Eligibility Pathways Compared
| Pathway | Age Requirement | Waiting Period | Coverage Start |
|---|---|---|---|
| Age 65 | 65+ | None (if entitled to SS/RRB) | Auto-enrolled if collecting SS; must apply if not |
| General disability | Under 65 | 24 months of SSDI entitlement | 25th month of SSDI entitlement |
| ESRD | Any age | Generally none beyond dialysis start | 4th month of dialysis (or sooner for home training/transplant) |
| ALS | Any age | None | Same month SSDI cash benefits begin |
Worked Scenarios
- Scenario A: A 58-year-old client has been receiving SSDI cash benefits for exactly 24 months due to a back injury. She becomes Medicare-eligible starting her 25th month of SSDI entitlement.
- Scenario B: A 45-year-old client starts in-center dialysis for ESRD in January and does not pursue home dialysis training. His Medicare eligibility begins April 1 — the first day of the 4th month of dialysis.
- Scenario C: A 50-year-old client is diagnosed with ALS and approved for SSDI cash benefits starting in June.
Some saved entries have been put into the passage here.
/-- The write unit that has not begun its block is given up at the channel. A postamble of the block
before goes on to its end (R69, R102). -/
def State.giveUpWrite (s : State) : State :=
  if s.wch.phase = .block then s.setWch { s.wch with held := none } else s.channelIdle

/-- STOP acts on the unit that runs (R69). -/
def State.stopUnit (s : State) : State :=
  match s.seq.work with
  | .waitHead | .waitSlot => s.endEntry .stopped
  | .writeSlot n =>
    if s.blockBegun then s.setSeqState .stopping
    else ((s.setPool (s.pool.headReturn n)).giveUpWrite).endEntry .stopped
  | .writeMark =>
    if s.blockBegun then s.setSeqState .stopping else s.giveUpWrite.endEntry .stopped
  | .read n =>
    if s.inBurst then s.setSeqState .stopping
    else ((s.freeActive n).dropTarget).endEntry .stopped
  | .space _ | .seek _ => if s.inBurst then s.setSeqState .stopping else s.endEntry .stopped
  | .none | .erase | .rewind | .unload => s.setSeqState .stopping

end Sys2Proof.Machine
end

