/-- The transport's timers (R54, R62, R65, R90, R153 to R155, R158, R162): the start ramp ends in
RUNNING, in its direction, and a kept idle report then begins the linger; the stop ramp ends in
STOPPED, and with no eject phase to come a held request is then answered as HELD_REQUEST_ANSWERED
gives; with the list ended or FROZEN the tape stays at rest, and that a request still held is then
dropped is the model's reading (log entry 29); the linger ends in STOPPING; REWIND_LIMIT ends in
FAULT with the position lost, with no list running and in a running REWIND or UNLOAD entry, which
ends TRANSPORT_FAULT and its list TERMINAL. That its result shows the position already lost is the
model's reading (log entry 32). A timer that does not run does nothing (log entry 3). -/
def Obligations.TransportTimers : Prop :=
  (∀ (s : State) (x : Byte), s.xp.motion = .starting → s.xp.rampTimer = some x →
    s.wch.held = none → s.xp.timing.linger ≠ 0 →
    ∃ t, exec .startRampExpiry s = .next t ∧ t.xp.motion = .running ∧ t.xp.dir = s.xp.dir ∧
      t.xp.rampTimer = none ∧ t.xp.keptIdle = false ∧
      t.xp.lingerTimer = (if s.xp.keptIdle
        then some s.xp.timing.linger else none) ∧
      t.seq = s.seq ∧ t.pool = s.pool ∧ t.pos = s.pos ∧ t.host = s.host ∧ t.rch = s.rch ∧
      t.stream = s.stream ∧ t.pending = s.pending) ∧
  (∀ (s : State) (x : Byte), s.xp.motion = .stopping → s.xp.rampTimer = some x →
    s.rch.phase = .silent → s.seq.state = .idle ∨ s.seq.state = .frozen →
    s.xp.unloadInd = false →
    ∃ t, exec .stopRampExpiry s = .next t ∧ t.xp.motion = .stopped ∧ t.xp.rampTimer = none ∧
      t.xp.held = none ∧ t.seq = s.seq ∧ t.pool = s.pool ∧ t.pos = s.pos ∧ t.host = s.host ∧
      t.rch = s.rch ∧
      t.stream = s.stream ∧ t.pending = s.pending ∧ t.wch.wgate = false ∧ t.wch.egate = false) ∧
  (∀ (s : State) (x : Byte), s.xp.motion = .stopping → s.xp.rampTimer = some x →
    s.rch.phase = .silent → s.seq.state ∈ [.running, .stopping, .recovery, .postWait] →
    s.xp.unloadInd = false →
    exec .stopRampExpiry s = exec .heldRequestAnswered { s with
      wch := { s.wch with wgate := false, egate := false, run := false }
      xp := { s.xp with
        motion := .stopped, fast := false, keptIdle := false, rampTimer := none
        lingerTimer := none, rewindTimer := none, blankTimer := none } }) ∧
  (∀ (s : State) (x : Byte), s.xp.motion = .running → s.xp.lingerTimer = some x →
    ∃ t, exec .lingerExpiry s = .next t ∧ t.xp.motion = .stopping ∧ t.xp.dir = s.xp.dir ∧
      t.xp.rampTimer = some s.xp.timing.stopRamp ∧ t.xp.lingerTimer = none ∧
      t.wch.wgate = false ∧ t.wch.egate = false ∧ t.seq = s.seq ∧ t.pool = s.pool ∧
      t.pos = s.pos ∧ t.host = s.host ∧ t.stream = s.stream ∧ t.pending = s.pending) ∧
  (∀ (s : State) (x : Byte), s.xp.motion = .rewinding ∨ s.xp.motion = .unloading →
    s.xp.rewindTimer = some x → s.seq.state = .idle → s.rch.phase = .silent →
    ∃ t, exec .rewindLimitExpiry s = .next t ∧ t.xp.motion = .fault ∧ t.xp.rewindTimer = none ∧
      t.xp.unloadInd = false ∧
      t.pos = { s.pos with zone := .unknown, file := none, block := none } ∧ t.seq = s.seq ∧
      t.pool = s.pool ∧ t.host = s.host ∧ t.stream = s.stream ∧ t.pending = s.pending) ∧
  (∀ (s : State) (x : Byte) (p : Pool), s.xp.motion = .rewinding ∨ s.xp.motion = .unloading →
    s.xp.rewindTimer = some x → s.rch.phase = .silent → s.xp.deferred = [] →
    s.host.results.length < 16 → s.entryGivesBack p →
    ∃ t r, exec .rewindLimitExpiry s = .next t ∧
      s.listEndedWith t r .transportFault .terminal ∧ r.record = s.seq.record ∧
      r.index = s.seq.cur ∧ r.file = none ∧ r.block = none ∧ t.xp.motion = .fault ∧
      t.xp.rewindTimer = none ∧ t.xp.held = none ∧ t.xp.unloadInd = false ∧
      t.pos = { s.pos with zone := .unknown, file := none, block := none } ∧ t.pool = p ∧
      t.rch.tagMem = none ∧ t.stream = s.stream ∧ t.capture = s.capture) ∧
  ∀ s : State, s.xp.rampTimer = none → s.xp.lingerTimer = none → s.xp.rewindTimer = none →
    exec .startRampExpiry s = .next s ∧ exec .stopRampExpiry s = .next s ∧
    exec .lingerExpiry s = .next s ∧ exec .rewindLimitExpiry s = .next s

/-- The transport's follow-on steps (R153, R154, R157, R161): a held request is taken once the tape
is at rest; a deferred STOP is taken once the channel has left BLOCK; a kept idle report begins the
linger in RUNNING; the eject phase begins from STOPPED with the unload indication set. Without one
of these, nothing changes (the model's reading, log entry 3). -/
def Obligations.TransportFollowOnSteps : Prop :=
  (∀ (s : State) (d : Dir), s.xp.motion = .stopped → s.xp.held = some (.dir d) →
    s.xp.unloadInd = false → (d = .forward → s.xp.levels.eom = false) →
    (d = .reverse → s.xp.levels.bom = false) →
    ∃ t, exec .heldRequestAnswered s = .next t ∧ t.xp.motion = .starting ∧ t.xp.dir = d ∧
      t.xp.held = none ∧ t.xp.rampTimer = some s.xp.timing.startRamp ∧ t.seq = s.seq ∧
      t.pool = s.pool ∧ t.pos = s.pos ∧ t.host = s.host ∧ t.stream = s.stream ∧
      t.pending = s.pending) ∧
  (∀ s : State, s.xp.deferred = [.stop] → s.wch.phase ≠ .block → s.xp.motion = .running →
    ∃ t, exec .deferredRequestTaken s = .next t ∧ t.xp.motion = .stopping ∧
      t.xp.deferred = [] ∧ t.xp.rampTimer = some s.xp.timing.stopRamp ∧ t.seq = s.seq ∧
      t.pool = s.pool ∧ t.pos = s.pos ∧ t.host = s.host ∧ t.stream = s.stream ∧
      t.pending = s.pending) ∧
  (∀ s : State, s.xp.motion = .running → s.xp.keptIdle = true → s.xp.lingerTimer = none →
    s.xp.timing.linger ≠ 0 →
    exec .keptIdleReportTaken s = .next { s with
      xp := { s.xp with keptIdle := false, lingerTimer := some s.xp.timing.linger } }) ∧
  (∀ s : State, s.xp.motion = .stopped → s.xp.unloadInd = true →
    ∃ t, exec .ejectPhaseBegin s = .next t ∧ t.xp.motion = .unloading ∧
      t.xp.unloadLine = true ∧ t.xp.unloadInd = false ∧
      t.xp.rewindTimer = some s.xp.timing.rewindLimit ∧ t.rch.tagMem = none ∧
      t.rch.straddle = none ∧ t.seq = s.seq ∧ t.pool = s.pool ∧ t.pos = s.pos ∧
      t.host = s.host ∧ t.stream = s.stream ∧ t.pending = s.pending) ∧
  ∀ s : State, s.xp.held = none → s.xp.deferred = [] → s.xp.keptIdle = false →
    s.xp.unloadInd = false →
    exec .heldRequestAnswered s = .next s ∧ exec .deferredRequestTaken s = .next s ∧
    exec .keptIdleReportTaken s = .next s ∧ exec .ejectPhaseBegin s = .next s

/-! ## What every step keeps -/

/-- The gates stay within their conditions: from every state that keeps the law of the gates, every
step gives one that keeps it (R96, R97). -/
def Obligations.GatesStayLawful : Prop :=
  ∀ s t : State, s.gatesLawful → step s = .next t → t.gatesLawful

/-- Each queue of the pool holds the slots of its state, each once, after every step (R18, R24). -/
def Obligations.QueuesStayLawful : Prop :=
  ∀ s t : State, s.pool.queuesLawful → step s = .next t → t.pool.queuesLawful

/-- The position record and the file map keep their law through every step (R135, R143). -/
def Obligations.PositionStaysLawful : Prop :=
  ∀ s t : State, s.pos.lawful → step s = .next t → t.pos.lawful

/-- The addressed stores stay in their canonical form and range, the result queue within 16 entries,
the timing table and the stream port within their ranges, through every step (R17, R45, R152, R170,
R189). -/
def Obligations.StoresAndRangesStayLawful : Prop :=
  ∀ s t : State, step s = .next t →
    (s.storesLawful → t.storesLawful) ∧ (s.resultsLawful → t.resultsLawful) ∧
    (s.xp.timing.lawful → t.xp.timing.lawful) ∧ (s.stream.lawful → t.stream.lawful)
Her Medicare eligibility begins in June — the same month, with no additional wait.
Common Traps to Avoid
- Confusing the 5-month SSDI cash-benefit waiting period with the separate 24-month SSDI-to-Medicare waiting period.
- Assuming ESRD eligibility is immediate — it is generally the 4th month of dialysis, not day one.
- Forgetting that ESRD-only Medicare eligibility can end (12 months post-dialysis-stop or 36 months post-transplant) — unlike age-65 or ALS-based eligibility, which do not expire.
- Assuming every 65-year-old is automatically enrolled — only true for those already drawing Social Security or RRB benefits.
A 52-year-old client with ALS is approved for Social Security Disability Insurance (SSDI) cash benefits starting in April. When does her Medicare eligibility begin?
A 40-year-old beneficiary qualified for Medicare based solely on ESRD and had a successful kidney transplant in January 2024. Assuming no further dialysis or transplants occur, when does her ESRD-based Medicare coverage end?
A client turning 65 next month has delayed filing for Social Security retirement benefits and is not yet collecting them. What should the agent expect regarding her Medicare enrollment?